All that should come back is the lines of the data below from the one containing "exact Nat.lt_pow_two_of_testBit _ h" to the one containing "theorem Cfg.and_mask_le (g", inclusive, exactly as they stand.

◆ Supplied information:
Segment Open

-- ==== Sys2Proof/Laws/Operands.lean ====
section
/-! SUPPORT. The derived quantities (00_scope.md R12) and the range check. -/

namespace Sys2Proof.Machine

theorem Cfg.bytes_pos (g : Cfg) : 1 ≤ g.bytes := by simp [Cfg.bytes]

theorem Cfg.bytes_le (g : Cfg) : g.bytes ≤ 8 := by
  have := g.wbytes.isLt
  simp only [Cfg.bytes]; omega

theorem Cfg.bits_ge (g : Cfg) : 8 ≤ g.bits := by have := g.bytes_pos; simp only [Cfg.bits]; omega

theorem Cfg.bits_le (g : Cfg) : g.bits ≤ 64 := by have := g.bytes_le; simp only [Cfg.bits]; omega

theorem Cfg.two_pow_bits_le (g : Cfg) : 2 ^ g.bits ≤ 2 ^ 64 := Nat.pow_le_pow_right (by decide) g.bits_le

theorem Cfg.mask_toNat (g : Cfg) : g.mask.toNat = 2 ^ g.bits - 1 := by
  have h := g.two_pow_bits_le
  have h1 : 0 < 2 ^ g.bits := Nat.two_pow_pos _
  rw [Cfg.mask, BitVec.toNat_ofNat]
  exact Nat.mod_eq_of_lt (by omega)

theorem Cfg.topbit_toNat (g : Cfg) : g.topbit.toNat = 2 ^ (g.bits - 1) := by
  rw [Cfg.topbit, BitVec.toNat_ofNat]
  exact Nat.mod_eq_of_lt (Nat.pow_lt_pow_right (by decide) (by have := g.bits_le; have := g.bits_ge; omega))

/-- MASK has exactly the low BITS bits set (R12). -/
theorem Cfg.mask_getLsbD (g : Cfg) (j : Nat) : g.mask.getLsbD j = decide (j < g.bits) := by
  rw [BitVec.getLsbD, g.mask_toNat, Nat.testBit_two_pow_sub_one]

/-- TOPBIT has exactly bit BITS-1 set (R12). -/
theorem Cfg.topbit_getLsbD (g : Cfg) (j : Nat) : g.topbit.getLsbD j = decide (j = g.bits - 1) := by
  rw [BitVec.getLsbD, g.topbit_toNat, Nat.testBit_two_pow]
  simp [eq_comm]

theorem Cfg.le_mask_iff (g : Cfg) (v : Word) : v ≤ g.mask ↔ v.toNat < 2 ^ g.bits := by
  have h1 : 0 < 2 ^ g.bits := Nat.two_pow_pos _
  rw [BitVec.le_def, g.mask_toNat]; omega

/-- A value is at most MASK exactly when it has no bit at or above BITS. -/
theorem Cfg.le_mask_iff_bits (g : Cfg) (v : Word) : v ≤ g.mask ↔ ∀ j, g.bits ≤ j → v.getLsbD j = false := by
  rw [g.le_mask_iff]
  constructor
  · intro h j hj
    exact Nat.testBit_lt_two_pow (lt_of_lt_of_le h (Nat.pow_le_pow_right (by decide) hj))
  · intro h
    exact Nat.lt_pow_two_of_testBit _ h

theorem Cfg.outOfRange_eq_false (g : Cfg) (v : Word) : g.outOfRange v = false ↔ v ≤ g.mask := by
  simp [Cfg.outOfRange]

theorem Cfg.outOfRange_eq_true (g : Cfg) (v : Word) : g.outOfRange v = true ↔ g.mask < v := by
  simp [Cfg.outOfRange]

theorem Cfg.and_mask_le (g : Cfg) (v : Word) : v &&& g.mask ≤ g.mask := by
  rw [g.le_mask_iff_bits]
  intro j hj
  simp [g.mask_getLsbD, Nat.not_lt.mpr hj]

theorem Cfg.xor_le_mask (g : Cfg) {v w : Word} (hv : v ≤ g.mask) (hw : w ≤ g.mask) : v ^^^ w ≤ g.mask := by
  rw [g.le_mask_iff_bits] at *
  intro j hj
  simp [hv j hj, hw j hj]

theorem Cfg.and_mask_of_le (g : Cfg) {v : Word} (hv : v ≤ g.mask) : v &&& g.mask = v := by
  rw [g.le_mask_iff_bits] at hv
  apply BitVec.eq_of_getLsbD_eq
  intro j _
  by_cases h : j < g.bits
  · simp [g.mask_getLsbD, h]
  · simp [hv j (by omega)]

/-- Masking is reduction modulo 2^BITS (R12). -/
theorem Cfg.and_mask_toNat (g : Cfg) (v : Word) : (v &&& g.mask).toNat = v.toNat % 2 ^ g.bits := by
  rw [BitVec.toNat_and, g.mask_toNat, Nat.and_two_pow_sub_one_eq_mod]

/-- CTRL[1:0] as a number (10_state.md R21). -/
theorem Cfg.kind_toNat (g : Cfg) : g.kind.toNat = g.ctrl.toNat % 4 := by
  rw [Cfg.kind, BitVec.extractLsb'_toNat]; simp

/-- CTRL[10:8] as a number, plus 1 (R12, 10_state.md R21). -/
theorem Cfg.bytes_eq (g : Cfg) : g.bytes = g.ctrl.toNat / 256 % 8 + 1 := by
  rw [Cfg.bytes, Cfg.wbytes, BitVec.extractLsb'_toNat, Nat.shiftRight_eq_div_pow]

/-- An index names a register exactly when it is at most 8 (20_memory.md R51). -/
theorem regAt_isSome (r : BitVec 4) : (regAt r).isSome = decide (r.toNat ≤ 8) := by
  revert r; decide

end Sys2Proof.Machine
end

Segment Closed
Segment Open

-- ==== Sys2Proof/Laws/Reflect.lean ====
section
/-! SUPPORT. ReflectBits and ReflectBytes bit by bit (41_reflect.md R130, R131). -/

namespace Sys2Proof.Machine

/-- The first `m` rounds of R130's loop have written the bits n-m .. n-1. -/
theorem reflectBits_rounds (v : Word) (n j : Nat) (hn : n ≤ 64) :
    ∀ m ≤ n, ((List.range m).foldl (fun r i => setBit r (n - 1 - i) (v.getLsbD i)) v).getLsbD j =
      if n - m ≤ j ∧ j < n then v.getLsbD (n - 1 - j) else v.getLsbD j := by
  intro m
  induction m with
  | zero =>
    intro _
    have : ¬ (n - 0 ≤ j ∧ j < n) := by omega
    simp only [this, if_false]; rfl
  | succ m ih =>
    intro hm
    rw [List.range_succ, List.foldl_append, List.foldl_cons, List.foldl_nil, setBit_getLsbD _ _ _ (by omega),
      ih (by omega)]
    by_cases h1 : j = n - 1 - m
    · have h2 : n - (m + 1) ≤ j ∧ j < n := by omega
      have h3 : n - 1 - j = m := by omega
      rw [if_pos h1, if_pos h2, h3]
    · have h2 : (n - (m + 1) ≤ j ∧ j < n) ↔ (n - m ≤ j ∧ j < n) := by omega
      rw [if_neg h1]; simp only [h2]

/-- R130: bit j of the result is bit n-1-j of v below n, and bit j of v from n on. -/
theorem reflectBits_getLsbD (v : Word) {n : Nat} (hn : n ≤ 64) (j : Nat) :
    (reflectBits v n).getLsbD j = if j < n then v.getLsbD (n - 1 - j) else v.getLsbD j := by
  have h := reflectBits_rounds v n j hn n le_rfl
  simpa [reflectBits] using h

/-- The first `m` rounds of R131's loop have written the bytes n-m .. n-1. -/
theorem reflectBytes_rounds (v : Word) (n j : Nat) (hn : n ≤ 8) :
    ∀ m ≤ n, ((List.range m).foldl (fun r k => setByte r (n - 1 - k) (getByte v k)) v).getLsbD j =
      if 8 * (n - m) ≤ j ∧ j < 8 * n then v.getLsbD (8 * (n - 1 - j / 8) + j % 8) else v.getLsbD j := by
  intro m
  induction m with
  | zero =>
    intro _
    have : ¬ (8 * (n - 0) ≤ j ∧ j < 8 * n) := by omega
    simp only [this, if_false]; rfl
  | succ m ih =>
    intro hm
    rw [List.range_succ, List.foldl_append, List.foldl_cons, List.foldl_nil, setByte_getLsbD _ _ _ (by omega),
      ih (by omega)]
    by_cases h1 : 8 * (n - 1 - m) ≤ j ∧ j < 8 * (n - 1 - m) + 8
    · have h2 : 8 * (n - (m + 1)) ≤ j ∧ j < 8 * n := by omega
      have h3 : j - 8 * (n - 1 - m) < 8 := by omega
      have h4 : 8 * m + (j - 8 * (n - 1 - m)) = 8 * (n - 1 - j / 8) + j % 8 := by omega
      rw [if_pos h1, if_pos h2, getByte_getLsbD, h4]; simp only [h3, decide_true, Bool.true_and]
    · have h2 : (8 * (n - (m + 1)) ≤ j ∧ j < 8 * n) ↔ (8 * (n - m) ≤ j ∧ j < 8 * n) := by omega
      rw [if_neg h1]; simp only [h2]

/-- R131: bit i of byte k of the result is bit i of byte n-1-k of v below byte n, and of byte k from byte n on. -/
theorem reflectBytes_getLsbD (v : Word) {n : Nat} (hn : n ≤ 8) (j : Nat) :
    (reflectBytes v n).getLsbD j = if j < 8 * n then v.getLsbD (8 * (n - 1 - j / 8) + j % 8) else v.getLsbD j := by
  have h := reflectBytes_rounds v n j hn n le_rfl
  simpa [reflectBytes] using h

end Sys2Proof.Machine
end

Segment Closed

◆ Exercise answer:
    exact Nat.lt_pow_two_of_testBit _ h

theorem Cfg.outOfRange_eq_false (g : Cfg) (v : Word) : g.outOfRange v = false ↔ v ≤ g.mask := by
  simp [Cfg.outOfRange]

theorem Cfg.outOfRange_eq_true (g : Cfg) (v : Word) : g.outOfRange v = true ↔ g.mask < v := by
  simp [Cfg.outOfRange]

theorem Cfg.and_mask_le (g : Cfg) (v : Word) : v &&& g.mask ≤ g.mask := by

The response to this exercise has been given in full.